▸ **WHAT TO DO**: Among the entries below, extract exactly the lines that run from the one with "leaves the slot" through the one with "let y := y1.toNat * 256 + y0.toNat", both ends included.

── PROVIDED RECORDS

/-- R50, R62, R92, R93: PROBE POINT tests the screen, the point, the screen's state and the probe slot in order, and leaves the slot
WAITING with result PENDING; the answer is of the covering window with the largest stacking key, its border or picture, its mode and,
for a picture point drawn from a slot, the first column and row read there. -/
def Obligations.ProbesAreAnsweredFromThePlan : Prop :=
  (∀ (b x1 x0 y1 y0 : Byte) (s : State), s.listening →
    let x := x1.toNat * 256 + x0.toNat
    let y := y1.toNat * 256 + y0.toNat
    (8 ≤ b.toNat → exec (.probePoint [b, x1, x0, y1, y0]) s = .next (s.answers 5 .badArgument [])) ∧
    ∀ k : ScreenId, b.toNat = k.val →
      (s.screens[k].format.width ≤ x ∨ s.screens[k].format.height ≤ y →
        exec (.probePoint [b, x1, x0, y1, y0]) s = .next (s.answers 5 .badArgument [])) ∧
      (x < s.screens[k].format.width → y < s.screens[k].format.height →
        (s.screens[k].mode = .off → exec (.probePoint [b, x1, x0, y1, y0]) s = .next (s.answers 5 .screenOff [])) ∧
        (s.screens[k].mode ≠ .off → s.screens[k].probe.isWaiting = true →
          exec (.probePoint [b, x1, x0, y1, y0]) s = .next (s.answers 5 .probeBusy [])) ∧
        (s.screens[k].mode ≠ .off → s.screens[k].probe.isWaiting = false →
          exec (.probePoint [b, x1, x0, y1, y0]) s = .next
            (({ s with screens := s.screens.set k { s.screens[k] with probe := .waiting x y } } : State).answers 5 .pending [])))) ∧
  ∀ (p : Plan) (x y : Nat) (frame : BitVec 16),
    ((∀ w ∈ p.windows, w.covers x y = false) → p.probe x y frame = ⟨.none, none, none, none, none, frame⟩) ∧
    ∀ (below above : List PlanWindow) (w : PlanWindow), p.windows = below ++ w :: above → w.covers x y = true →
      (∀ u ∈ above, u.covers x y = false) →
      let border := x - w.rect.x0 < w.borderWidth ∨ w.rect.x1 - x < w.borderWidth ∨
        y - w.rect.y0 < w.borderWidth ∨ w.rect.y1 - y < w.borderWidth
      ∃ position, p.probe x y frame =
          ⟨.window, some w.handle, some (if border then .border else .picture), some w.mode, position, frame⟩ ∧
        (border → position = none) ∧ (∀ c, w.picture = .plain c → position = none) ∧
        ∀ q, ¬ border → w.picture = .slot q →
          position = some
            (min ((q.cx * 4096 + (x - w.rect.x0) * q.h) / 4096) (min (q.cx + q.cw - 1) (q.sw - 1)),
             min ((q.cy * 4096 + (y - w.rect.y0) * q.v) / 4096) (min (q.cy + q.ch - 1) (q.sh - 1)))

────
── PROVIDED RECORDS

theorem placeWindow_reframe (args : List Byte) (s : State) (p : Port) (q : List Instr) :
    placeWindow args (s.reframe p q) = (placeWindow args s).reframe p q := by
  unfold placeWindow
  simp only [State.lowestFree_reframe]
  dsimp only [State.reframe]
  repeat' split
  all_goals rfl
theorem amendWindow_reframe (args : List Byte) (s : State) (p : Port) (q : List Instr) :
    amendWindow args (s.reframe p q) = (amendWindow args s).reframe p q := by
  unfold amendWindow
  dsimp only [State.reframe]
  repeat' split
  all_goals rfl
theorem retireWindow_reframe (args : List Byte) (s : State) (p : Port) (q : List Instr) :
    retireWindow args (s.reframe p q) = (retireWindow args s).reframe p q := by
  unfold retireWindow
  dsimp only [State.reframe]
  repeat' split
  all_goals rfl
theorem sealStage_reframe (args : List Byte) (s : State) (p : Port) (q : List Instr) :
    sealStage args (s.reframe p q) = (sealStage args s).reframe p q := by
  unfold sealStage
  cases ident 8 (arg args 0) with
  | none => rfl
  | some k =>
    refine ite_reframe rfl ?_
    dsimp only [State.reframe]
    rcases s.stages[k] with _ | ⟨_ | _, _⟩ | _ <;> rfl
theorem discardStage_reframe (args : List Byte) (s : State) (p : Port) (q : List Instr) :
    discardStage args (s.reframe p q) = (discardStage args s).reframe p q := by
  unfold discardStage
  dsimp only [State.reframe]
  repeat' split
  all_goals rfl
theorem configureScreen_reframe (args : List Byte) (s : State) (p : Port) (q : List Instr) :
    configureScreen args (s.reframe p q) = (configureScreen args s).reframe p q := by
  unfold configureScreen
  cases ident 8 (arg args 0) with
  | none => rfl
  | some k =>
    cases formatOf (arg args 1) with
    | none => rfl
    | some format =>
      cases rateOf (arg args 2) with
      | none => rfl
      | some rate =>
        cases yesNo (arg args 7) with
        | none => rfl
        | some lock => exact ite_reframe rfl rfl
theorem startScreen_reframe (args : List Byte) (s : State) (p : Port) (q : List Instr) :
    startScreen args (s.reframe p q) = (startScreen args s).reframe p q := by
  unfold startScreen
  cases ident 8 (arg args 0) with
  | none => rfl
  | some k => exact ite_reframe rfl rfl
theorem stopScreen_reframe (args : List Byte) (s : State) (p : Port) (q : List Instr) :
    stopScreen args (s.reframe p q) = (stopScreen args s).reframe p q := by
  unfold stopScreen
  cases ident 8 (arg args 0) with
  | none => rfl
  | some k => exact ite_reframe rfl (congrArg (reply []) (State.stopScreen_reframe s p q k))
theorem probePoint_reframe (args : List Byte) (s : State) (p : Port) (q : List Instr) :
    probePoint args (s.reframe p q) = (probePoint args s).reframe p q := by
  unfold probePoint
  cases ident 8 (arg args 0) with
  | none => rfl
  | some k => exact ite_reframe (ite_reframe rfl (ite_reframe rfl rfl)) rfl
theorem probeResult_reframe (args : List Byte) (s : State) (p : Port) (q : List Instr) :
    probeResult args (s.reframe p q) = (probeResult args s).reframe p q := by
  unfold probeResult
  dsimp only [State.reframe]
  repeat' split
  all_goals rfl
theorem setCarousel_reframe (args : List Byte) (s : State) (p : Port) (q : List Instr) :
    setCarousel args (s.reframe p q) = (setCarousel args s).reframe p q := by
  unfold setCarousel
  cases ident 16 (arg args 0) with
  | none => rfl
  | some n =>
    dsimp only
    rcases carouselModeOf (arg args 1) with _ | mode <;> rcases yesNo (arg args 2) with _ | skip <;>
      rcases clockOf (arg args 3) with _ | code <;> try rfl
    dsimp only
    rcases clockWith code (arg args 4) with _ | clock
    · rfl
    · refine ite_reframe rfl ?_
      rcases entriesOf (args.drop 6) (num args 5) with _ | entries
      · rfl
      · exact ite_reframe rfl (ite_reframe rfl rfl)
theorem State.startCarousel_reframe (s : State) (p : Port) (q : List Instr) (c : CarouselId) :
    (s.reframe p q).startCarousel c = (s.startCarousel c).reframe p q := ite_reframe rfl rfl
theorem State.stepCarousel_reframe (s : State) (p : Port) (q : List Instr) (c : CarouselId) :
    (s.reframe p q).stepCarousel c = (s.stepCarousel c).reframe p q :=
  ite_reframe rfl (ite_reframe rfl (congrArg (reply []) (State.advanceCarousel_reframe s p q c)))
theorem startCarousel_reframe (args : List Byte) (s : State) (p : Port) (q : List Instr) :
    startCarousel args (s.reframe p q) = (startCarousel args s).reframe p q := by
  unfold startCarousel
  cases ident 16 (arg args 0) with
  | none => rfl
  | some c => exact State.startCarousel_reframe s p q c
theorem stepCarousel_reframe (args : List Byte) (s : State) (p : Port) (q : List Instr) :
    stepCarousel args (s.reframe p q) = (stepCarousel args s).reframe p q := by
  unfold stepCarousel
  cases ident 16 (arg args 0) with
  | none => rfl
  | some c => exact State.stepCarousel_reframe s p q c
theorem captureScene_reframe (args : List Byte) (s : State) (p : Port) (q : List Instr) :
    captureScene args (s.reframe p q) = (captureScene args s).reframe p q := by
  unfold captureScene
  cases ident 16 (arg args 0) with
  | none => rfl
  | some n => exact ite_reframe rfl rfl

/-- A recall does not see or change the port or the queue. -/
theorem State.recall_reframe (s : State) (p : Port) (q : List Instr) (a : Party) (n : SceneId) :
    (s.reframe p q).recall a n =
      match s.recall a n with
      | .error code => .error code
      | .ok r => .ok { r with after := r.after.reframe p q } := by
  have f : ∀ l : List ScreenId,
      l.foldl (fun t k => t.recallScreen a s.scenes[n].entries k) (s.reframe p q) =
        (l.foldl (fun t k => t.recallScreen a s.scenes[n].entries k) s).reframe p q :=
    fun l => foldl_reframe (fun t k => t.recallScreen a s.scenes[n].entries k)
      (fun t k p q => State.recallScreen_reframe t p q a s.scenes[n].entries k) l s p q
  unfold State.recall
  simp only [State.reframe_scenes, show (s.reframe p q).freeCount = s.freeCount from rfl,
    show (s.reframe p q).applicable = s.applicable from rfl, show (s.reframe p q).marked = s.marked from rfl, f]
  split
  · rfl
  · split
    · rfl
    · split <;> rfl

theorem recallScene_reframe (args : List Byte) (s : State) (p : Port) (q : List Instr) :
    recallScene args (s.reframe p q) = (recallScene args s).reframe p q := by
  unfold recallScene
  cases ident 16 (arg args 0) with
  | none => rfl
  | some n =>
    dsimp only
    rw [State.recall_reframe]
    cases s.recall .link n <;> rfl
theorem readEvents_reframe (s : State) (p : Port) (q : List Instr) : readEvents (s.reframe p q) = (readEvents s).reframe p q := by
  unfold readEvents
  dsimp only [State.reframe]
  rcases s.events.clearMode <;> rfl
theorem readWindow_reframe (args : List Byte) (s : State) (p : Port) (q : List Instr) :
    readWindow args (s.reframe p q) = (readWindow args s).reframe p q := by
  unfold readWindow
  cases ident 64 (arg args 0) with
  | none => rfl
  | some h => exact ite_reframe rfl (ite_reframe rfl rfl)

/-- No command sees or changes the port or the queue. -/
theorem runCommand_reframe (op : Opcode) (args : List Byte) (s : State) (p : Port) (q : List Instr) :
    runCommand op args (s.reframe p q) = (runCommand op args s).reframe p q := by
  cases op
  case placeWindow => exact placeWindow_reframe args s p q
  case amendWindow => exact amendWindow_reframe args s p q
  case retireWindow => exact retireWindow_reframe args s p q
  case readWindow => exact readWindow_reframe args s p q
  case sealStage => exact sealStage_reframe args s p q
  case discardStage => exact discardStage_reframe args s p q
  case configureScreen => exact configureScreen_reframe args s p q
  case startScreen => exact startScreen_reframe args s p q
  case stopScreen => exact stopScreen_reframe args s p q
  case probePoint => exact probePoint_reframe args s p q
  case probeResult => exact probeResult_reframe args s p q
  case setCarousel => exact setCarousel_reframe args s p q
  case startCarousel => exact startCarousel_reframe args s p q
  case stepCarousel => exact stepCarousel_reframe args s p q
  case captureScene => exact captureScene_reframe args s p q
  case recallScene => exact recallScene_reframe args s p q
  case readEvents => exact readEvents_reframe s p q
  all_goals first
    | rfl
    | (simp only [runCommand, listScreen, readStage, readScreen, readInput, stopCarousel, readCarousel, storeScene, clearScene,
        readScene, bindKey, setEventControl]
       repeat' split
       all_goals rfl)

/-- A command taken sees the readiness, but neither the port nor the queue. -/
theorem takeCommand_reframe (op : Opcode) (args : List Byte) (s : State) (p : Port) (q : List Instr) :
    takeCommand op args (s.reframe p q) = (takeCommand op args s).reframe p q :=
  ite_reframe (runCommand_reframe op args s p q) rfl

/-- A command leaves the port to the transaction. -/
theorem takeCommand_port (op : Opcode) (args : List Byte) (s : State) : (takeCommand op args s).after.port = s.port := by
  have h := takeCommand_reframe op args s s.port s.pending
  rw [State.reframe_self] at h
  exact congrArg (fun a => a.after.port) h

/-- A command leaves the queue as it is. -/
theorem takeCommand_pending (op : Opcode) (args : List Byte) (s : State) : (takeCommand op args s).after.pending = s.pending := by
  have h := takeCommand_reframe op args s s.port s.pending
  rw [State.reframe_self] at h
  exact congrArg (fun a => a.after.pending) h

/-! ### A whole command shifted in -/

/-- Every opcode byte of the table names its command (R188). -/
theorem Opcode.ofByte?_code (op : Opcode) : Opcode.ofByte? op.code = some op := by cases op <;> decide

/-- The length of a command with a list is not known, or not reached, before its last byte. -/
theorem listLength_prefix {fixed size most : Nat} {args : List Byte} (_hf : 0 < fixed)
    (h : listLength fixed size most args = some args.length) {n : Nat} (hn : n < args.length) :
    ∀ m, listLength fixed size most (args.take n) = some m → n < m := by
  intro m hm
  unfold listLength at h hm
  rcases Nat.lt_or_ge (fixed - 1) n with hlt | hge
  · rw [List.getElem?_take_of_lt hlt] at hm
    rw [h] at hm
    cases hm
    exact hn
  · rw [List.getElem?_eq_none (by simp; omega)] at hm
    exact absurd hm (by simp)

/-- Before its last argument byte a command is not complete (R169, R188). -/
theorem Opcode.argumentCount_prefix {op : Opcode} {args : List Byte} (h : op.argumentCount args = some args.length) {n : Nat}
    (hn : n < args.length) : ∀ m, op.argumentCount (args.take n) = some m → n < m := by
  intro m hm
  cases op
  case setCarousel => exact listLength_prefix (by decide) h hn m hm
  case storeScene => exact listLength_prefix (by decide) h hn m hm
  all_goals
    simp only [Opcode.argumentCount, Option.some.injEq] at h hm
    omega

────

▸ **TASK ANSWER**:
/-- R50, R62, R92, R93: PROBE POINT tests the screen, the point, the screen's state and the probe slot in order, and leaves the slot
WAITING with result PENDING; the answer is of the covering window with the largest stacking key, its border or picture, its mode and,
for a picture point drawn from a slot, the first column and row read there. -/
def Obligations.ProbesAreAnsweredFromThePlan : Prop :=
  (∀ (b x1 x0 y1 y0 : Byte) (s : State), s.listening →
    let x := x1.toNat * 256 + x0.toNat
    let y := y1.toNat * 256 + y0.toNat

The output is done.